(Data for the task)
-- ==== Sys2Proof/Proofs/Commands.lean ====
section
/-! O5, O7, O49: the decoded command a step runs, the fields of STATUS, and what each command leaves unchanged. -/

namespace Sys2Proof.Machine

/-- A count below its width's end does not wrap. -/
theorem toNat_add_one_of_lt {w : Nat} {x : BitVec w} (h : x.toNat + 1 < 2 ^ w) : (x + 1).toNat = x.toNat + 1 := by
  have hone : (1 : BitVec w).toNat = 1 := Nat.mod_eq_of_lt (Nat.lt_of_le_of_lt (Nat.le_add_left 1 _) h)
  rw [BitVec.toNat_add, hone, Nat.mod_eq_of_lt h]

/-! ## STATUS -/

theorem toNat_append_eq_add {m n : Nat} (x : BitVec m) (y : BitVec n) :
    (x ++ y).toNat = x.toNat * 2 ^ n + y.toNat := by
  rw [BitVec.toNat_append, ← Nat.shiftLeft_add_eq_or_of_lt y.isLt, Nat.shiftLeft_eq]

theorem statusWord_toNat (s : State) :
    (statusWord s).toNat = s.chEn.toNat + 2 * (kindCode s.resKind).toNat + 8 * (causeCode s.resCause).toNat +
        256 * s.tokLen.toNat + 65536 * (errCode s.lastErr).toNat := by
  rw [statusWord]
  iterate 7 rw [toNat_append_eq_add]
  simp only [BitVec.toNat_ofNat, BitVec.toNat_ofBool]
  omega

theorem statusWord_extractLsb'_eq_iff (s : State) {start len : Nat} {v : BitVec len} :
    (statusWord s).extractLsb' start len = v ↔
      (s.chEn.toNat + 2 * (kindCode s.resKind).toNat + 8 * (causeCode s.resCause).toNat + 256 * s.tokLen.toNat +
        65536 * (errCode s.lastErr).toNat) / 2 ^ start % 2 ^ len = v.toNat := by
  rw [← BitVec.toNat_inj, BitVec.extractLsb'_toNat, Nat.shiftRight_eq_div_pow, statusWord_toNat]

/-- Settles O7: the fields' widths keep the terms of STATUS's sum apart. -/
theorem statusFields : Obligations.StatusFields := by
  intro s
  have hen : (if s.chEn then 1#1 else 0#1).toNat = s.chEn.toNat := by cases s.chEn <;> rfl
  have hlt : s.chEn.toNat < 2 := s.chEn.toNat_lt
  have hkind := (kindCode s.resKind).isLt
  have hcause := (causeCode s.resCause).isLt
  have hlen := s.tokLen.isLt
  have herr := (errCode s.lastErr).isLt
  have field {start len : Nat} {v : BitVec len} := (statusWord_extractLsb'_eq_iff s (start := start) (v := v)).mpr
  have hzero3 : (0#3).toNat = 0 := rfl
  have hzero12 : (0#12).toNat = 0 := rfl
  refine ⟨field ?_, field (v := kindCode s.resKind) ?_, field (v := causeCode s.resCause) ?_, field ?_, field ?_,
    field ?_, field (v := errCode s.lastErr) ?_, field ?_⟩
  all_goals omega
/-! ## One event, one command -/

theorem step_of_pending {s : State} {e : Event} {es : List Event} (h : s.pending = e :: es) :
    step s = onEvent e (setPending es s) := by
  simp only [step, runNext, h]

theorem onAccess_host_write {s : State} {a : Nat} (v : Word) (hr : s.inReset = false) (ha : admitted a 4 = true) :
    onAccess .host (.write a 4 v) s = memWrite a v s := by
  simp [onAccess, accessOffset, accessSize, hr, ha]

theorem writeCmd_of_decode {w : Word} {i : Instr} (s : State) (h : decode w = .ok i) : writeCmd w s = exec i s := by
  simp only [writeCmd, h]

/-- Settles O5: the write is admitted, falls on CMD, and decodes. -/
theorem stepRunsDecodedCommand : Obligations.StepRunsDecodedCommand := by
  intro s w i rest hp hr hd
  calc step s = onAccess .host (.write 0x0C 4 w) (setPending rest s) := step_of_pending hp
    _ = writeCmd w (setPending rest s) := onAccess_host_write w hr (by decide)
    _ = exec i (setPending rest s) := writeCmd_of_decode _ hd

/-- The state a command leaves: no command stops (R196). -/
def afterCommand : Instr → State → State
  | .nop, s => setLastErr .ok s
  | .tokClear, s => setLastErr .ok (clearToken s)
  | .tokPush b, s => setLastErr .ok (pushToken b s)
  | .resolve, s => commitResult (resolve (token s)) s
  | .setTone, s => setTone Config.sysClkHz s.freq s
  | .silence, s => setLastErr .ok (silence s)
  | .playToken, s => playToken Config.sysClkHz s
  | .keyTone b, s => keyTone Config.sysClkHz b s

theorem exec_eq_afterCommand (i : Instr) (s : State) : exec i s = .next (afterCommand i s) := by
  cases i <;> rfl

theorem exec_next_iff {i : Instr} {s t : State} : exec i s = .next t ↔ t = afterCommand i s := by
  rw [exec_eq_afterCommand, Host.Outcome.next.injEq, eq_comm]

/-! ## Frames -/

/-- Only the token and its length can differ after a byte is appended. -/
theorem pushToken_frame (b : Byte) (s : State) :
    pushToken b s = { s with tokLen := (pushToken b s).tokLen, tokbuf := (pushToken b s).tokbuf } := by
  by_cases h : s.tokLen.toNat < Config.tokenCap
  · rw [pushToken_of_lt b s h]
  · rw [pushToken_of_full b s h]

/-- Only the channel, its counter and the error record can differ after SET_TONE. -/
theorem setTone_frame (clk : Nat) (f : Word) (s : State) :
    setTone clk f s =
      { s with
        chDiv := (setTone clk f s).chDiv, chTop := (setTone clk f s).chTop, chLevel := (setTone clk f s).chLevel
        chEn := (setTone clk f s).chEn, ctr := (setTone clk f s).ctr, presc := (setTone clk f s).presc
        lastErr := (setTone clk f s).lastErr, errflags := (setTone clk f s).errflags } := by
  simp only [setTone]
  split
  · rfl
  · rfl
  · rw [searchAndProgram_frame]
    rfl

/-- Only the channel, its counter and LAST_ERR can differ after KEY_TONE. -/
theorem keyTone_frame (clk : Nat) (b : Byte) (s : State) :
    keyTone clk b s =
      { s with
        chDiv := (keyTone clk b s).chDiv, chTop := (keyTone clk b s).chTop, chLevel := (keyTone clk b s).chLevel
        chEn := (keyTone clk b s).chEn, ctr := (keyTone clk b s).ctr, presc := (keyTone clk b s).presc
        lastErr := (keyTone clk b s).lastErr } := by
  simp only [keyTone]
  split
  · rw [searchAndProgram_frame]
    rfl
  · rfl

/-- Only the results, the channel, its counter and the error record can differ after PLAY_TOKEN. -/
theorem playToken_frame (clk : Nat) (s : State) :
    playToken clk s =
      { s with
        resKind := (playToken clk s).resKind, resCause := (playToken clk s).resCause
        resNote := (playToken clk s).resNote, resFreq := (playToken clk s).resFreq
        chDiv := (playToken clk s).chDiv, chTop := (playToken clk s).chTop, chLevel := (playToken clk s).chLevel
        chEn := (playToken clk s).chEn, ctr := (playToken clk s).ctr, presc := (playToken clk s).presc
        lastErr := (playToken clk s).lastErr, errflags := (playToken clk s).errflags } := by
  simp only [playToken]
  generalize resolve (token s) = r
  rw [driveChannel_frame, commitResult_frame]

/-- Only the counter can differ after a step of the timer. -/
theorem timerStep_frame (s : State) :
    timerStep s = { s with ctr := (timerStep s).ctr, presc := (timerStep s).presc } := by
  simp only [timerStep]
  split
  · split <;> rfl
  · rfl

/-- Settles O49: the frame of each command's operation. -/
theorem whoWritesWhat : Obligations.WhoWritesWhat := by
  intro i s t h
  rw [exec_next_iff] at h
  subst h
  cases i with
  | nop => simp [afterCommand]
  | tokClear => simp [afterCommand, clearToken]
  | tokPush b => rw [afterCommand, pushToken_frame]; simp
  | resolve => rw [afterCommand, commitResult_frame]; simp
  | setTone => rw [afterCommand, setTone_frame]; simp
  | silence => simp [afterCommand, silence]
  | playToken => rw [afterCommand, playToken_frame]; simp
  | keyTone b => rw [afterCommand, keyTone_frame]; simp

end Sys2Proof.Machine
end

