-- ==== Sys2Proof/Syntax.lean ====
section
/-! DEFINITION. Every step of the machine: one constructor per row of spec/opcode_table.json.
Words of the five instruction streams carry the fields of their encodings (R72, R74, R77, R79, R81); the E syllables carry
the fields of R82; an event carries what an agent outside the instruction streams supplies (a physical outcome such as a
self-test result), apart from a host access, whose address and data stand on the host bus of State, and from the reel
instance of an event of one instance, which the cursor of State names. The rows without operands come last. -/

namespace Sys2Proof
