-- ==== Sys2Proof/Machine/Num.lean ====
section
/-! DEFINITION. Binary floating point of 02_arithmetic: formats, exact values, the rounding helper, lane operations, conversions. -/

namespace Sys2Proof.Machine

/-! ### Flags (R28) -/

/-- The NFLAGS bits [7:0] that an operation raises. -/
abbrev Flags := BitVec 8

def fNv : Flags := 0x01
def fDz : Flags := 0x02
def fOf : Flags := 0x04
def fUf : Flags := 0x08
def fNx : Flags := 0x10
def fSat : Flags := 0x20
def fEmptyRow : Flags := 0x40
def fNanin : Flags := 0x80

/-- `f` when `c` holds, no flag otherwise. -/
def Flags.when (c : Bool) (f : Flags) : Flags := if c then f else 0

/-! ### Rounding modes (R34, R47) -/

inductive Rm where
  | rne | rtz | rup | rdn
  deriving DecidableEq, Repr

/-- The codes of MODDEF.round: 000 nearest-even, 001 toward zero, 010 toward +inf, 011 toward −inf (R34). -/
def Rm.ofCode (c : BitVec 3) : Rm :=
  if c = 1 then .rtz else if c = 2 then .rup else if c = 3 then .rdn else .rne

/-- The mode rounds a magnitude of this sign away from zero (R48). -/
def Rm.away (m : Rm) (neg : Bool) : Bool :=
  match m with
  | .rup => !neg
  | .rdn => neg
  | _ => false

/-! ### Exact values -/

/-- The exact dyadic number m·2^e. -/
structure Dy where
  m : Int
  e : Int
  deriving DecidableEq, Repr

def Dy.zero : Dy := ⟨0, 0⟩

/-- m·2^(e − lo) as an integer, for lo ≤ e. -/
def Dy.at (x : Dy) (lo : Int) : Int := x.m * (2 : Int) ^ (x.e - lo).toNat

def Dy.add (x y : Dy) : Dy :=
  let lo := if x.e ≤ y.e then x.e else y.e
  ⟨x.at lo + y.at lo, lo⟩

def Dy.neg (x : Dy) : Dy := ⟨-x.m, x.e⟩
def Dy.sub (x y : Dy) : Dy := x.add y.neg
def Dy.mul (x y : Dy) : Dy := ⟨x.m * y.m, x.e + y.e⟩
def Dy.abs (x : Dy) : Dy := ⟨x.m.natAbs, x.e⟩
def Dy.lt (x y : Dy) : Bool := (x.sub y).m < 0
def Dy.le (x y : Dy) : Bool := (x.sub y).m ≤ 0
def Dy.eqv (x y : Dy) : Bool := (x.sub y).m = 0
def Dy.ofInt (n : Int) : Dy := ⟨n, 0⟩
def Dy.scale (x : Dy) (k : Int) : Dy := ⟨x.m, x.e + k⟩

/-- ⌊log2 |x|⌋ of a nonzero x. -/
def Dy.log2 (x : Dy) : Int := (Nat.log2 x.m.natAbs : Int) + x.e

/-- ⌊x⌋. -/
def Dy.floor (x : Dy) : Int :=
  if x.e ≥ 0 then x.m * (2 : Int) ^ x.e.toNat else x.m.fdiv ((2 : Int) ^ (-x.e).toNat)

/-- A dyadic number that stands for n/d in every rounding of at most `bits − 2` significant bits: the truncated
quotient with one sticky bit below it. -/
def Dy.quot (n d : Nat) (bits : Nat) : Dy :=
  if n = 0 ∨ d = 0 then .zero
  else
    let k := bits + Nat.log2 d + 1 - Nat.log2 n
    let q := n * 2 ^ k / d
    let r := n * 2 ^ k % d
    ⟨(2 * q + (if r = 0 then 0 else 1) : Nat), -(k : Int) - 1⟩

/-- A dyadic number that stands for √x (x ≥ 0) in the same sense. -/
def Dy.sqrt (x : Dy) (bits : Nat) : Dy :=
  if x.m ≤ 0 then .zero
  else
    let n := x.m.natAbs
    let k0 := 2 * bits
    -- make the exponent even
    let k := if (x.e - k0) % 2 = 0 then k0 else k0 + 1
    let a := n * 2 ^ k
    let r := Nat.sqrt a
    ⟨(2 * r + (if r * r = a then 0 else 1) : Nat), (x.e - k) / 2 - 1⟩

/-- The nonnegative number m·2^sh rounded to an integer under the mode for the sign; true when it was inexact (R48). -/
def roundNat (m : Nat) (sh : Int) (rm : Rm) (neg : Bool) : Nat × Bool :=
  if sh ≥ 0 then (m * 2 ^ sh.toNat, false)
  else
    let d := 2 ^ (-sh).toNat
    let q := m / d
    let r := m % d
    if r = 0 then (q, false)
    else
      let up := match rm with
        | .rne => decide (d < 2 * r) || (decide (2 * r = d) && decide (q % 2 = 1))
        | .rtz => false
        | .rup => !neg
        | .rdn => neg
      (if up then q + 1 else q, true)

/-! ### Formats (R39) -/

/-- A binary format: p significant bits, ew exponent bits, bias. -/
structure FFmt where
  p : Nat
  ew : Nat
  bias : Int
  /-- E4M3: no infinity, and one NaN of each sign (R39). -/
  e4m3 : Bool
  deriving DecidableEq, Repr

def FFmt.fp32 : FFmt := ⟨24, 8, 127, false⟩
def FFmt.fp16 : FFmt := ⟨11, 5, 15, false⟩
def FFmt.bf16 : FFmt := ⟨8, 8, 127, false⟩
def FFmt.e5m2 : FFmt := ⟨3, 5, 15, false⟩
def FFmt.fe4m3 : FFmt := ⟨4, 4, 7, true⟩

def FFmt.fbits (f : FFmt) : Nat := f.p - 1
def FFmt.bits (f : FFmt) : Nat := f.p + f.ew
def FFmt.emax (f : FFmt) : Int := if f.e4m3 then 8 else f.bias
def FFmt.emin (f : FFmt) : Int := 1 - f.bias
def FFmt.signBit (f : FFmt) (neg : Bool) : Nat := if neg then 2 ^ (f.p + f.ew - 1) else 0
/-- The bit pattern of an infinity (E4M3 has none: its largest finite value). -/
def FFmt.inf (f : FFmt) (neg : Bool) : Nat :=
  f.signBit neg + (if f.e4m3 then 0x7E else (2 ^ f.ew - 1) * 2 ^ (f.p - 1))
def FFmt.maxFin (f : FFmt) (neg : Bool) : Nat :=
  f.signBit neg + (if f.e4m3 then 0x7E else (2 ^ f.ew - 1) * 2 ^ (f.p - 1) - 1)
/-- The default NaN (R40). -/
def FFmt.defNan (f : FFmt) : Nat :=
  if f.e4m3 then 0x7F else (2 ^ f.ew - 1) * 2 ^ (f.p - 1) + 2 ^ (f.p - 2)

/-- What a bit pattern denotes (R39). -/
inductive FV where
  /-- sign, signalling, the fraction field -/
  | nan (neg snan : Bool) (frac : Nat)
  | inf (neg : Bool)
  /-- sign and exact magnitude m·2^e -/
  | fin (neg : Bool) (m : Nat) (e : Int)
  deriving DecidableEq, Repr

def FFmt.neg (f : FFmt) (w : Nat) : Bool := w / 2 ^ (f.p + f.ew - 1) % 2 = 1
def FFmt.expo (f : FFmt) (w : Nat) : Nat := w / 2 ^ (f.p - 1) % 2 ^ f.ew
def FFmt.frac (f : FFmt) (w : Nat) : Nat := w % 2 ^ (f.p - 1)

/-- The value of a bit pattern (R39). -/
def FFmt.decode (f : FFmt) (w : Nat) : FV :=
  let neg := f.neg w
  let ex := f.expo w
  let fr := f.frac w
  if f.e4m3 then
    if ex = 0xF ∧ fr = 7 then .nan neg false 0
    else if ex = 0 then .fin neg fr (f.emin - (f.p - 1))
    else .fin neg (fr + 2 ^ (f.p - 1)) (ex - f.bias - (f.p - 1))
  else if ex = 2 ^ f.ew - 1 then
    if fr = 0 then .inf neg else .nan neg (decide (fr / 2 ^ (f.p - 2) % 2 = 0)) fr
  else if ex = 0 then .fin neg fr (f.emin - (f.p - 1))
  else .fin neg (fr + 2 ^ (f.p - 1)) (ex - f.bias - (f.p - 1))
(End Data for the task)
Task details:
Locate the word "setLastErr" in the entries, and copy every line where it is found.

Answer box:
  | .nop, s => setLastErr .ok s
  | .tokClear, s => setLastErr .ok (clearToken s)
  | .tokPush b, s => setLastErr .ok (pushToken b s)
  | .silence, s => setLastErr .ok (silence s)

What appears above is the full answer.